SCEC online data include comprehensive and rapidly updated earthquake catalogs. A subset of this information is extracted, converted to XML, and combined with information from the US Geological Survey (USGS) and Census Bureau Tiger database using Extensible Stylesheet Language Transformations (XSLT), Java servlets and Java applets and the result is rendered as a two-dimensional map. The Census Bureau Tiger database provides mapping capabilities that are combined with feature data acquired from the USGS to automatically generate an online map showing the earthquake epicenter and nearby cities, as well as bridges, tunnels, hospitals and airports within a 10-mile radius of the event. This information is automatically generated and available online within minutes of an earthquake.
Introduction
One of the primary goals of the SCEC is to transfer knowledge and understanding about earthquakes by communicating with scientists, engineers, emergency managers, government officials, and the general public. To help accomplish this objective SCEC has chosen to develop innovative web technologies that provide dynamic content for the CSSC website. This proposal to the California Seismic Safety Commission offers website enhancements that include a near real-time and automatically updated interactive Earthquake List and dynamic mapping solutions.
The Earthquake List is a web interface that uses XML and XSLT to generate a list of recent earthquakes in California. The advantage of using XML for this project is that it gives the user the ability to query the list of earthquakes by magnitude. This allows for the elimination of micro quakes and permits the general public and the CSSC to focus on the larger and potentially more damaging events without the loss of data. The Earthquake List also gives the user the option of generating a map of where a particular earthquake occurred.
Project Goals
Main Goal:
To automatically extract subsets of data from SCEC databases and integrate
this information with other available online databases to enhance CSSC
website content.
Specific Goals:
- Employ Java technology to automatically
access Recent Earthquake data from the SCEC website and convert acquired
data into XML.
Use XSLT in combination with Java servlets to parse the XML data and create a web interface that allows the user to query the earthquake data by magnitude and provides an option for the user to generate a map of where an earthquake originated.
Gather demographic information from other online databases and convert it to XML via a Java routine. - Utilize the Census Bureau's online TIGER Mapping Services to dynamically generate maps that encompass the earthquake's epicenter and surrounding topography. Use Java applet technology in conjunction with XSLT to query the demographic data and overlay features such as bridges and hospitals on the map. Employ Java Swing technology to create a graphical user interface (GUI) that allows the user to be able to interact with the overlaid demographic map data.
- Explore other avenues of enhancing the content of the CSSC website, including exporting data from the Electronic Encyclopedia of Earthquakes in XML format and experimenting with visualization tools for educational purposes.
Methods
Develop XML DTD and XSLT Stylesheets
As this project aimed to employ innovative web technologies, Extensible
Markup Language (XML) was selected as the foundation for handling the
datasets. In order to convert existing data into XML, it was necessary
to develop a logical and well-formed XML Document Type Definition (DTD)

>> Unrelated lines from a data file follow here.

/-- Where the request goes on past a chunk, its cursor and pointer in whole words, the next chunk begins a page. -/
theorem mod_page_of_chunkOk (hv : s.cfg.Valid) (h : ChunkOk s)
    (hlt : s.st.cur.toNat + s.st.chunk.toNat < s.st.stop.toNat) :
    (s.st.cur.toNat + s.st.chunk.toNat) % s.cfg.pageSize = 0 := by
  have hpage := hv.page_ge
  have hlaw := h.law
  rw [hlaw] at hlt ⊢
  exact mod_page_of_firstChunk_lt (by omega) hlt

/-- The chunk's end does not wrap (R102). -/
theorem toNat_chunk_end (hv : s.cfg.Valid) (h : ChunkOk s) :
    (s.st.cur + s.st.chunk).toNat = s.st.cur.toNat + s.st.chunk.toNat := by
  have hwithin := h.within
  have hcap := h.stop_le
  have h24 := hv.capacity_le
  exact BitVec.toNat_add_of_lt (by omega)

theorem w32_toNat (w : Word) : w32 w.toNat = w := BitVec.eq_of_toNat_eq (toNat_w32 w.isLt)

/-- A chunk that is not the last ends before the request does. -/
theorem chunk_end_lt (hv : s.cfg.Valid) (h : ChunkOk s) (hmore : s.st.cur + s.st.chunk ≠ s.st.stop) :
    s.st.cur.toNat + s.st.chunk.toNat < s.st.stop.toNat :=
  lt_of_le_of_ne h.within fun he => hmore (BitVec.eq_of_toNat_eq ((toNat_chunk_end hv h).trans he))

/-- The ADVANCE of WRITE forms the next one (R364). -/
theorem writeAdvance_chunkOk (hv : s.cfg.Valid) (h : ChunkOk s) (hmore : s.st.cur + s.st.chunk ≠ s.st.stop) :
    ChunkOk (writeAdvance s) := by
  have hlt := chunk_end_lt hv h hmore
  have hstart := mod_page_of_chunkOk hv h hlt
  rw [← toNat_chunk_end hv h] at hlt hstart
  obtain ⟨-, -, -, -, hcap, hcur4, hstop4, hchunk4⟩ := h
  have hend4 : (s.st.cur + s.st.chunk).toNat % 4 = 0 := by rw [BitVec.toNat_add]; omega
  rw [writeAdvance_of_not_end hmore]
  refine chunkOk_of_firstChunk hv hlt hcap hend4 hstop4 (w32_toNat _).symm (w32_toNat _).symm ?_
  exact congrArg w32 (firstChunk_of_mod_eq_zero hstart).symm

/-- A WRITE's step past CHECK leaves the chunk as it is, or forms the next one. -/
theorem execWrite_chunkOk (hv : s.cfg.Valid) (h : s.reg.phase ≠ .check → ChunkOk s) (ht : execWrite s = .next t)
    (hbusy : t.reg.busy = true) : ChunkOk t := by
  unfold execWrite at ht
  split at ht <;> cases ht
  next hp =>
    cases hcheck : (checkReady s <|> checkTransfer s) with
    | some f => simp [hcheck, failIf] at hbusy
    | none =>
      obtain ⟨-, hpass⟩ := (Option.orElse_eq_none _ _).1 hcheck
      refine writeCheck_chunkOk hv hpass fun hempty => ?_
      rw [hcheck, failIf, writeCheck_of_empty hempty] at hbusy
      cases hbusy
  next hp => exact chunkOk_of_engine (h (by simp [hp])) (welIssue_engine ..)
  next hp => exact chunkOk_of_engine (h (by simp [hp])) (takeVerdict_engine fun _ => rfl)
  next hp => exact chunkOk_of_engine (h (by simp [hp])) (writeFrame_engine s)
  next hp => exact chunkOk_of_engine (h (by simp [hp])) (waitTx_engine fun _ => rfl)
  next hp => exact chunkOk_of_engine (h (by simp [hp])) (takeVerdict_engine fun _ => rfl)
  next hp =>
    refine writeAdvance_chunkOk hv (h (by simp [hp])) fun hend => ?_
    rw [writeAdvance_of_end hend] at hbusy
    cases hbusy

end Chunk

/-! ## The page programs sent (R365) -/

section Pages

variable {s t : State} {c : Cfg} {log : List BusItem} {f : Frame} {r : XResult × State}
  {it : BusItem} {k : State → State} {info : Word}

/-- No page program of the log straddles a page. -/
def PagesKept (c : Cfg) (log : List BusItem) : Prop :=
  ∀ it ∈ log, it.frame.instr = c.opcEqpp → withinPage c.pageSize it.frame.addr.toNat it.frame.nbytes.toNat

theorem pagesKept_cons (hlog : PagesKept c log)
    (h : it.frame.instr = c.opcEqpp → withinPage c.pageSize it.frame.addr.toNat it.frame.nbytes.toNat) :
    PagesKept c (it :: log) := List.forall_mem_cons.2 ⟨h, hlog⟩

/-- Filling in the open frame's data leaves where it goes and how long it is. -/
theorem pagesKept_fillRx (bytes : List Byte) (h : PagesKept c log) :
    PagesKept c (fillRx bytes log) := by
  cases log with
  | nil => exact h
  | cons it rest => exact pagesKept_cons (fun x hx => h x (List.mem_cons_of_mem _ hx)) (h it List.mem_cons_self)
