/-- Reset values: TRCCTL.SIZE 8 (R77), AGEMAX 512, SLICE 1,048,576, RQCFG.SIZE 8 (R261); the rest 0. -/
def Core.zero : Core :=
  { slots := Vector.replicate 5 Slot.zero, rq := [], spilled := [], spillNext := 0, rqSeq := 0, deque := [], inbox := [],
    fifo := [], tiles := [], watch := [], mxq := [], mx := Matrix.zero, tlb := [], wincfg := Vector.replicate 11 0,
    trcctl := 0x4000, trcbase := 0, trcptr := 0, trcLost := 0, trcCyc := 0, trcRing := 0, agemax := 512,
    slice := 1048576, rqcfg := 8, asiden := Vector.replicate 4 0, kvec := 0, esc := 0, withdrawn := false,
    scanning := false, removed := false, bound := 0, heldFor := 0, nextRid := 0, issuedAt := 0, slip := 0 }

/-! Parties, frames, vats. -/

/-- A registered ring (R367, R409): the physical address of its descriptor, the frames of its pages in order, the offset of
its base in the first, and SIZE. -/
structure Ring where
  desc : Nat
  frames : List Nat
  off : Nat
  size : Nat
  deriving DecidableEq, Repr

/-- What the device holds for a party (R183, R286, R293, R299, R367, R405, R409). -/
structure Party where
  hndtbl : W64
  nring : W64
  nringSet : Bool
  nrcnt : W32
  errRing : Option Ring
  errLost : Nat
  deadRing : Option Ring
  strikes : Nat
  keyFull : Bool
  keyGen : Byte
  deriving DecidableEq, Repr

/-- NRING resets to SIZE 8 (R293); key slots 1 and 2 hold fresh keys from reset (R299). -/
def Party.reset (p : Nat) : Party :=
  { hndtbl := 0, nring := 8, nringSet := false, nrcnt := 0, errRing := none, errLost := 0, deadRing := none,
    strikes := 0, keyFull := decide (p = 1 ∨ p = 2), keyGen := 0 }

/-- Scratchpad word tags (R118). -/
structure Tags where
  v : Bool
  f : Bool
  q : Bool
  deriving DecidableEq, Repr

def Tags.clear : Tags := ⟨false, false, false⟩

/-- Metadata of an HBM chunk (R319, R383, R405): the generation it was sealed under, its write count, its poison. -/
structure ChunkMeta where
  gen : Byte
  wc : Nat
  poison : Bool
  deriving DecidableEq, Repr

def ChunkMeta.zero : ChunkMeta := ⟨0, 0, false⟩

/-- A share of cluster memory (R190). -/
inductive ShareSt
  | scratch
  | vat (v : Nat)
  | trans
  deriving DecidableEq, Repr

/-- A vat's placement: line size, ways, policy, shares in increasing number (R192). -/
structure VatDef where
  lb : Nat
  ways : Nat
  policy : Nat
  shares : List Nat
  deriving DecidableEq, Repr

/-- A defined vat, its placement, and the old one while a reconfiguration runs (R200). -/
structure Vat where
  owner : Nat
  cur : VatDef
  old : Option VatDef
  deriving DecidableEq, Repr

/-- Vat line states (R195). SP carries the region tag; EH the engine's command. -/
inductive LineSt
  | sh | ex
  | dt (party asid : Nat)
  | sp (tag : Nat)
  | eh (party asid : Nat)
  deriving DecidableEq, Repr

/-- A valid vat line. `oldPl` says that it stands in the old placement of a vat under reconfiguration. -/
structure VLine where
  cluster : Nat
  vat : Nat
  oldPl : Bool
  slot : Nat
  pa : Nat
  st : LineSt
  lru : Nat
  deriving DecidableEq, Repr

/-- A quarantined range of a share (R388). -/
structure Quar where
  cluster : Nat
  share : Nat
  off : Nat
  len : Nat
  whole : Bool
  deriving DecidableEq, Repr

/-- The directory state of a 512-byte block (R206). -/
inductive DirSt
  | u
  | s (mask : W32)
  | o (cluster : Nat)
  deriving DecidableEq, Repr

/-- A conflict record (R237). -/
structure ConfRec where
  unit : Nat
  len : Nat
  place : Nat
  tag : Nat
  idx : Nat
  dom : Nat
  rd : Bool
  wr : Bool
  lo : W32
  hi : W32
  deriving DecidableEq, Repr
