-- ==== Sys2Proof/Machine/Ops.lean ====
section
/-! DEFINITION. Ops.lean: the shared operations: error-log records and dead letters (R367, R409), messages and
replies (R38), run queues and wake-ups (R30, R259), taking an exception and returning from one (R294, R295, R362–R365),
and the issue of an instruction (R57–R61, R361). -/
namespace Sys2Proof.Machine

/-! The error log (R367, R368). -/

/-- The contents of an error-log record (Table 3 of R368). -/
structure ErrRec where
  kind : Nat
  code : Nat := 0
  party : Nat := 0
  asid : Nat := 0
  core : Nat := 0
  slot : Nat := 0
  lane : Nat := 0
  ip : W64 := 0
  val : W64 := 0
  cell : W64 := 0
  taskw : W64 := 0
  supp : Nat := 0
  head : W16 := 0
  tail : W64 := 0
  deriving DecidableEq, Repr

/-- WTIME: the device's 32-bit nanosecond timer (R168). -/
def State.wtime (s : State) : W32 := BitVec.ofNat 32 s.ns

def errDword0 (r : ErrRec) : Nat :=
  r.kind % 256 * 2 ^ 56 + r.code % 256 * 2 ^ 48 + r.party % 256 * 2 ^ 40 + r.asid % 65536 * 2 ^ 24
    + (isMalt r.core).toNat * 2 ^ 23 + coreNum r.core % 8192 * 2 ^ 10 + r.slot % 8 * 2 ^ 7 + r.lane % 16

def errBytes (wtime : W32) (r : ErrRec) : List Byte :=
  leBytes (errDword0 r) 8 ++ leBytes r.ip.toNat 8 ++ leBytes r.val.toNat 8 ++ leBytes r.cell.toNat 8 ++
  leBytes r.taskw.toNat 8 ++ leBytes (wtime.toNat * 2 ^ 32 + Nat.min r.supp 0xFFFF) 8 ++ leBytes r.head.toNat 8 ++
  leBytes r.tail.toNat 8

/-- The address of entry i of a ring, of 64 bytes each. -/
def Ring.entry (g : Ring) (i : Nat) : Nat :=
  let o := g.off + 64 * (i % 2 ^ g.size)
  g.frames.getD (o / 65536) 0 * 65536 + o % 65536

/-- A record written to the ring of party `p`: the record, then CNT (R367). With no ring it is counted in LOST. -/
def State.errTo (s : State) (p : Nat) (r : ErrRec) : State :=
  match (s.party p).errRing with
  | none => s.modParty p fun q => { q with errLost := q.errLost + 1 }
  | some g =>
    let cnt := rdD s (g.desc + 16)
    let s1 := s.agentWrite (g.entry cnt.toNat) (errBytes s.wtime r)
    s1.writeD (g.desc + 16) (cnt + 1)

/-- A record that names a slot: SUPP holds what the slot has suppressed since its last record (R368, R374). -/
def State.errSlot (s : State) (p c i : Nat) (r : ErrRec) : State :=
  (s.errTo p { r with supp := (s.slot c i).supp }).modSlot c i fun sl => { sl with supp := 0 }

/-- A record that no task caused: PARTY holds the party whose ring receives it (R368). -/
def State.errOwn (s : State) (p : Nat) (r : ErrRec) : State := s.errTo p { r with party := p }

/-! Messages (R38) and replies (R184). -/

def msgOpc (m : Msg) : Nat := bitsOf m.hdr 63 56
def msgWorld (m : Msg) : Nat := bitsOf m.hdr 55 48
def msgAsid (m : Msg) : Nat := bitsOf m.hdr 47 32
def msgKind (m : Msg) : Nat := bitsOf m.hdr 31 29
def msgGen (m : Msg) : Nat := bitsOf m.hdr 28 17
def msgRply (m : Msg) : Bool := bitOf m.hdr 0

/-- The sender of a reply that no core sends: the hub, with the dispatcher's TLB. -/
def hubCore : Nat := 0x10000

/-- A reply of kind 3, when the message asks for one (R184). -/
def State.replyTo (s : State) (m : Msg) (v : W64) : State :=
  if msgRply m then
    s.sendDue .reply (senderOf hubCore 0, m.reply.toNat) { core := hubCore, msg := { hdr := setBits m.hdr 31 29 3, target := m.reply, operand := v, reply := 0, host := m.host } }
  else s

/-- A dead letter to kernel `p` (R42, R409): an entry of its ring, or a record of kind 0x88 when it is dropped; in
every case the reply that the letter asks for. -/
def State.deadLetter (s : State) (p : Nat) (m : Msg) (reason : Nat) : State :=
  let dropped := s.errOwn p { kind := 0x88, val := m.hdr, cell := BitVec.ofNat 64 reason }
  let s1 :=
    match (s.party p).deadRing with
    | none => dropped
    | some g =>
      let cnt := rdD s (g.desc + 16)
      if (cnt - rdD s (g.desc + 24)).toNat = 2 ^ g.size then dropped
      else
        let bytes := leBytes m.hdr.toNat 8 ++ leBytes m.target.toNat 8 ++ leBytes m.operand.toNat 8 ++
          leBytes m.reply.toNat 8 ++ leBytes reason 8 ++ leBytes (s.wtime.toNat * 2 ^ 32) 8 ++ List.replicate 16 0
        (s.agentWrite (g.entry cnt.toNat) bytes).writeD (g.desc + 16) (cnt + 1)
  s1.replyTo m (BitVec.ofNat 64 (0x8000000000000100 + reason))

/-- The inboxes of messages of kind 0 (R182): which step a target and an opcode name. -/
def inboxRow (target opc : Nat) : Option Instr :=
  if target < inboxBase then none
  else
    let o := target - inboxBase
    if o < 0x10000 ∧ o % 64 = 0 then
      some (match opc with | 1 => .submit | 2 => .give | 3 => .setPriority | 4 => .teardown | _ => .otherOpcode)
    else if o = 0x10000 then
      some (match opc with | 1 => .report | 2 => .challenge | 3 => .debugUnlock | 4 => .worldStart | _ => .otherOpcode)
    else if o = 0x20000 then some (match opc with | 1 => .regionRegister | 2 => .regionWithdraw | _ => .otherOpcode)
    else if o = 0x30000 then some (match opc with | 1 => .storageOpen | 2 => .storageClose | _ => .otherOpcode)
    else if o = 0x40000 then some (match opc with | 1 => .errorLogRegister | 2 => .errorLogWithdraw | _ => .otherOpcode)
    else if o = 0x50000 then some (match opc with | 1 => .containmentMap | _ => .otherOpcode)
    else if o = 0x60000 then
      some (match opc with | 1 => .deadLetterRegister | 2 => .deadLetterWithdraw | _ => .otherOpcode)
    else if 0x100000 ≤ o ∧ o < 0x120000 ∧ o % 0x1000 = 0 then
      some (match opc with | 1 => .collectiveStart | _ => .otherOpcode)
    else if 0x200000 ≤ o ∧ o < 0x220000 ∧ o % 0x1000 = 0 then
      some (match opc with | 1 => .gatherStart | _ => .otherOpcode)
    else none

/-- A message of kind 0 from `sender`; one without an engine comes back as a dead letter to the sender's own party
(R42). -/
def State.sendKind0 (s : State) (sender : Nat) (m : Msg) : State :=
  match inboxRow m.target.toNat (msgOpc m) with
  | some row => s.sendDue row (sender, m.target.toNat) { msg := m }
  | none => s.deadLetter (msgWorld m) m 5

/-! Which core owns an address (R38, R189, R396). -/

/-- The first core in the map among the steward and its neighbours in the order of R34. -/
def State.stewardCore (s : State) (c off : Nat) : Nat :=
  let k := stewardOf c off
  let cand := [(meshX k, meshY k), (meshX k + 1, meshY k), (meshX k, meshY k + 1), (meshX k - 1, meshY k), (meshX k, meshY k - 1)]
  ((cand.filterMap fun p => if p.1 < 16 ∧ p.2 < 16 then some (coreAt c p.1 p.2) else none).find?
    (fun x => !(s.core x).removed)).getD k

/-- The core that runs the atomics of an address: `w0` governs its page, when it lies in HBM (R38, R273). -/
def State.ownerCore (s : State) (pa : Nat) (w0 : W64) : Nat :=
  match placeOf pa with
  | .spad c _ => c
  | .win c _ _ => c
  | .clus c off => s.stewardCore c off
  | .hbm => feHome w0
  | _ => 0
/-- The same of a cell that a party names, found from its frame alone. -/
def State.cellOwner (s : State) (pa party : Nat) : Nat :=
  s.ownerCore pa (s.pageAt party pa).w0

/-! Record cells (Table 1 of R23). -/

def cellW (s : State) (pa i : Nat) : W64 := rdD s (pa + 8 * i)
def State.setCellW (s : State) (pa i : Nat) (x : W64) : State := s.writeD (pa + 8 * i) x

/-- Word 10: RES, KNOWN, MALT, core, slot. -/
def mkRes (res known : Bool) (c slot : Nat) : W64 :=
  BitVec.ofNat 64 (res.toNat * 2 ^ 63 + known.toNat * 2 ^ 62 + (isMalt c).toNat * 2 ^ 61 + coreNum c % 8192 * 32 + slot % 8)
def resRES (w : W64) : Bool := bitOf w 63
def resKNOWN (w : W64) : Bool := bitOf w 62
def resCore (w : W64) : Nat := coreKey (bitOf w 61) (bitsOf w 17 5)
def resSlot (w : W64) : Nat := bitsOf w 2 0
def wPEND (w : W64) : Bool := bitOf w 0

to contain the data. Structured and self-descriptive XML is important
because it eases the process of sharing information between different
parties. Another necessity of working with XML was to learn how to use
Extensible Stylesheet Language Transformations (XSLT). XSLT is a language
for transforming XML documents into another language, such as HTML, that
a browser can understand.
Automate the Data Acquisition Process
The first challenge of this project was that it needed to be automated
so there would be no need for programmer interaction to maintain the new
datasets. In order to use the rapidly updated online SCEC catalogs automatically,
it was necessary to explore the java.net interface that allows Java to
communicate with a website by means of the Uniform Resource Locator (URL).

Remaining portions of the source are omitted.